Data coercion/conversion can either be implicit or explicit. Coercion is explicit when we intentionally change the variable type. Implicit coercion is when R changes the variable type for us automatically.

3.7 Other Data Types

There are other data types not covered such as:

  • Date
  • POSIXct
  • Raw

3.8 Bringing it all together

Just like you, your friend is a beginner of R and a new recruit at the National Bureau of Statistics.On his very first day, a dataset in 852 data sheet collected by 80 field staff was placed on his desk. The data includes responses from a recent survey on selected food prices across different regions of the country.

Feeling a bit overwhelmed, he paused and thought: “How can I make sense of all this data?” Then he remembered his last R training session especially the part about data types.

He picked up the survey sheets. Since the questions were well-structured, it became easier to identify what types of data he was dealing with. He decided to begin by categorizing the responses by region. For simplicity, we’ll focus on four main regions: North, East, West, and South. For the regions, he recorded them as characters.

regions <- c("north", "east", "west", "south")

Next, he sorted the data according to the food items, recording them also as characters also.

food_item <- c("rice", "beans", "yam", "flour", "cassava")

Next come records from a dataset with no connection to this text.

/-! ### The coordination link -/

/-- A port comes up by DETECT, TRAINING, HELLO and AUTH: a fresh nonce goes out in HELLO, the peer's HELLO is answered by the tag of both,
the right tag makes the port UP, another isolates it and raises LINK; a port that falls empties its buffers, raises LINK, and takes the
reference of the DCO with it where it led to the parent; signal on a lane also wakes a sleeping Wellhead that has the LINK source armed, and
does nothing to another. A frame for another instance goes on with one hop less, or is discarded and counted; unacknowledged frames go out
again in order (R318, R367-R372, R377, R378, R380). The DST of the AUTH frame is presumed (log entry 59); the HELLO at the end of training,
and which discards are counted, are the model's readings (log entry 60). -/
def Obligations.PortsComeUp : Prop :=
  (∀ (n : Nat) (s : State), s.quiet → s.portOn n = true → s.portState n = poDetect →
    (s.clk.fast ≠ .sleep → ∃ t, exec (.portSignalDetect n) s = .next t ∧ t.portState n = poTraining ∧ t.link = s.link ∧
      State.sameBut [CL_PORT n, CL_STAT, HD_PWR_STAT] s t ∧ (s.awake → State.sameBut [CL_PORT n, CL_STAT] s t)) ∧
    (s.clk.fast = .sleep → 8 &&& s.armed ≠ 0 → ∃ t, exec (.portSignalDetect n) s = .next t ∧ t.portState n = poTraining ∧ t.clk.fast = .restarting ∧
      t.rd HD_PWR_STAT HD_PWR_STAT.RESULT = 1 ∧ t.rd HD_PWR_STAT HD_PWR_STAT.LAST_WAKE = 8 &&& s.armed) ∧
    (s.clk.fast = .sleep → 8 &&& s.armed = 0 → exec (.portSignalDetect n) s = .next s)) ∧
  (∀ (n : Nat) (s : State), s.quiet → s.portOn n = true → s.portState n = poTraining → ∃ t, exec (.trainingDone n) s = .next t ∧
    t.portState n = poHello ∧ (t.port_ n).nonce = (Config.freeBits s.freeCtr).setWidth 128 ∧ t.freeCtr = s.freeCtr + 1 ∧
    s.sends t n (fun g => frd g FR.TYPE = 1 ∧ frd g FR.SRC = s.inst ∧ pay g 2 ++ pay g 3 = s.fuses.uid ∧ pay g 4 ++ pay g 5 = (t.port_ n).nonce) ∧
    State.sameBut [CL_PORT n, CL_STAT] s t) ∧
  (∀ (c : Instr) (n : Nat) (s : State), s.quiet → ((c = .trainingTimeout n ∧ s.portState n = poTraining) ∨
      (c = .isolationExpiry n ∧ s.portState n = poIsolated)) → ∃ t, exec c s = .next t ∧ t.portState n = poDetect ∧ t.port_ n = {} ∧
    t.link.sent = s.link.sent ∧ State.sameBut [CL_PORT n, CL_STAT] s t) ∧
  (∀ (n : Nat) (s : State), s.quiet → n < 4 → s.portState n ∈ [poHello, poAuth, poUp] → ∃ t, exec (.helloTx n) s = .next t ∧
    s.sends t n (fun g => frd g FR.TYPE = 1 ∧ frd g FR.ACK = (s.port_ n).ack % 256 ∧ pay g 4 ++ pay g 5 = (s.port_ n).nonce) ∧
    State.sameBut [] s t) ∧
  (∀ (n : Nat) (f : LinkFrame) (s : State), s.quiet → n < 4 → s.portState n = poHello → frd f FR.TYPE = 1 → frameOk f = true →
    frd f FR.CLASS = 0 → (s.port_ n).resend = [] → (s.port_ n).waiting = [] → ∃ t, exec (.hello n f) s = .next t ∧ t.portState n = poAuth ∧
      t.rd (CL_PORT n) CL_PORT.NEIGHBOUR = payBits f 1 63 52 ∧ t.rd (CL_PORT n) CL_PORT.NPORT = payBits f 1 51 50 ∧
      (t.port_ n).peerUid = pay f 2 ++ pay f 3 ∧ (t.port_ n).peerNonce = pay f 4 ++ pay f 5 ∧
      s.sends t n (fun g => frd g FR.TYPE = 2 ∧ frd g FR.DST = payBits f 1 63 52 ∧ pay g 1 ++ pay g 2 = t.ownTag n) ∧
      State.sameBut [CL_PORT n, CL_STAT] s t) ∧
  (∀ (n : Nat) (f : LinkFrame) (s : State), n < 4 → s.portState n = poAuth → frd f FR.TYPE = 2 → frameOk f = true → frd f FR.CLASS = 1 →
    frd f FR.SEQ = (s.port_ n).rxSeq → (s.port_ n).waiting = [] →
    s.yields (.auth n f) (fun t => State.sameBut [CL_PORT n, CL_STAT] s t ∧
      (pay f 1 ++ pay f 2 = s.peerTag n → t.portState n = poUp ∧ t.fault = s.fault) ∧
      (pay f 1 ++ pay f 2 ≠ s.peerTag n → t.portState n = poIsolated ∧ t.port_ n = {} ∧ { src := 31, sub := 32 + n } ∈ t.fault.now))) ∧
  (∀ (c : Instr) (n : Nat) (s : State), (c = .portDown n ∨ c = .portSilenceTimeout n) → s.portUp n = true →
    (s.follows = false → s.yields c (fun t => t.portState n = poDetect ∧ t.port_ n = {} ∧ { src := 31, sub := 16 + n } ∈ t.fault.now ∧
      State.sameBut [CL_PORT n, CL_STAT] s t)) ∧
    (s.follows = true → s.rd CL_TIME CL_TIME.PARENT = n → s.ckMode = ckLocked → s.rd HD_CLK HD_CLK.LOSSES + 1 < 0xFFFFFFFF →
      s.yields c (fun t => t.portState n = poDetect ∧ t.ckMode = ckHoldover ∧ { src := 6 } ∈ t.fault.now ∧
        { src := 31, sub := 16 + n } ∈ t.fault.now ∧ State.sameBut [CL_PORT n, CL_STAT, HD_CLK] s t))) ∧
  (∀ (n : Nat) (f : LinkFrame) (s : State), s.quiet → s.comes n (frd f FR.TYPE) f → 0x20 ≤ frd f FR.TYPE → frd f FR.DST ≠ s.inst →
    (∀ m, frd f FR.HOPS ≠ 0 → s.wayTo (frd f FR.DST) m → (s.port_ m).waiting = [] → ∃ t, exec (.frameForward n f) s = .next t ∧
      s.sends t m (fun g => g.payload = f.payload ∧ frd g FR.HOPS = frd f FR.HOPS - 1 ∧ frd g FR.DST = frd f FR.DST ∧
        frd g FR.SRC = frd f FR.SRC ∧ frd g FR.TYPE = frd f FR.TYPE ∧ frameOk f = true) ∧ State.sameBut [] s t) ∧
    ((frd f FR.HOPS = 0 ∨ s.routeMask (frd f FR.DST) = 0) → s.rd (CL_PORT n) CL_PORT.ERRORS + 1 < 0xFFFFFFFF → ∃ t, exec (.frameForward n f) s = .next t ∧
      t.rd (CL_PORT n) CL_PORT.ERRORS = s.rd (CL_PORT n) CL_PORT.ERRORS + 1 ∧ t.link.sent = s.link.sent ∧ State.sameBut [CL_PORT n] s t)) ∧
  (∀ (n : Nat) (f : LinkFrame) (s : State), s.quiet → s.portState n = poHello → frd f FR.TYPE = 2 →
    s.rd (CL_PORT n) CL_PORT.ERRORS + 1 < 0xFFFFFFFF → ∃ t, exec (.auth n f) s = .next t ∧ t.portState n = poHello ∧
      t.rd (CL_PORT n) CL_PORT.ERRORS = s.rd (CL_PORT n) CL_PORT.ERRORS + 1 ∧ t.link = s.link ∧ State.sameBut [CL_PORT n] s t) ∧
  (∀ (c : Instr) (n : Nat) (f : LinkFrame) (s : State), s.quiet → s.portUp n = true → frameOk f = false →
    s.rd (CL_PORT n) CL_PORT.ERRORS + 1 < 0xFFFFFFFF → ((c = .adv n f ∧ frd f FR.TYPE = 0x10) ∨
      (c = .frameForward n f ∧ 0x20 ≤ frd f FR.TYPE ∧ frd f FR.DST ≠ s.inst) ∨ (c = .pullData n f ∧ frd f FR.TYPE = 0x32 ∧ frd f FR.DST = s.inst)) →
    ∃ t, exec c s = .next t ∧ t.rd (CL_PORT n) CL_PORT.ERRORS = s.rd (CL_PORT n) CL_PORT.ERRORS + 1 ∧ t.link = s.link ∧
      State.sameBut [CL_PORT n] s t) ∧
  (∀ (n : Nat) (s : State), s.quiet → n < 4 → ∃ t, exec (.frameResend n) s = .next t ∧
    t.link.sent = s.link.sent ++ (s.port_ n).resend.map (fun f => (n, sealFrame f (frd f FR.SEQ) (s.port_ n).ack)) ∧
    t.link.ports = s.link.ports ∧ State.sameBut [] s t)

After, he recorded the prices of each item, their quantity sold and their availability in the market.

rice_price <- 200
beans_price <- 300
yam_price <- 700
flour_price <- 120
cassava_price <- 90


rice_quantity <- 3000L
beans_quantity <- 1500L
yam_quantity <- 1800L
flour_price <- 4500L
cassava_quantity <- 10000L

Summary

Data types in R include character, factor, double, integer, and logical. This data type can be checked using class(), typeof() and their adjoining is.data_type function. These data types can be converted from one type to another using as.data_type variant.

Short Exercise

Take a moment to reflect on your friend’s approach to organizing the survey data. Based on what you’ve just learned:

  • What data types did your friend use to record the responses?
  • Do you think he chose the right data types for each variable? If not, what changes would you suggest and why?
  • Given the task assigned to your friend, could there be a better way to organize or structure the data for easier analysis?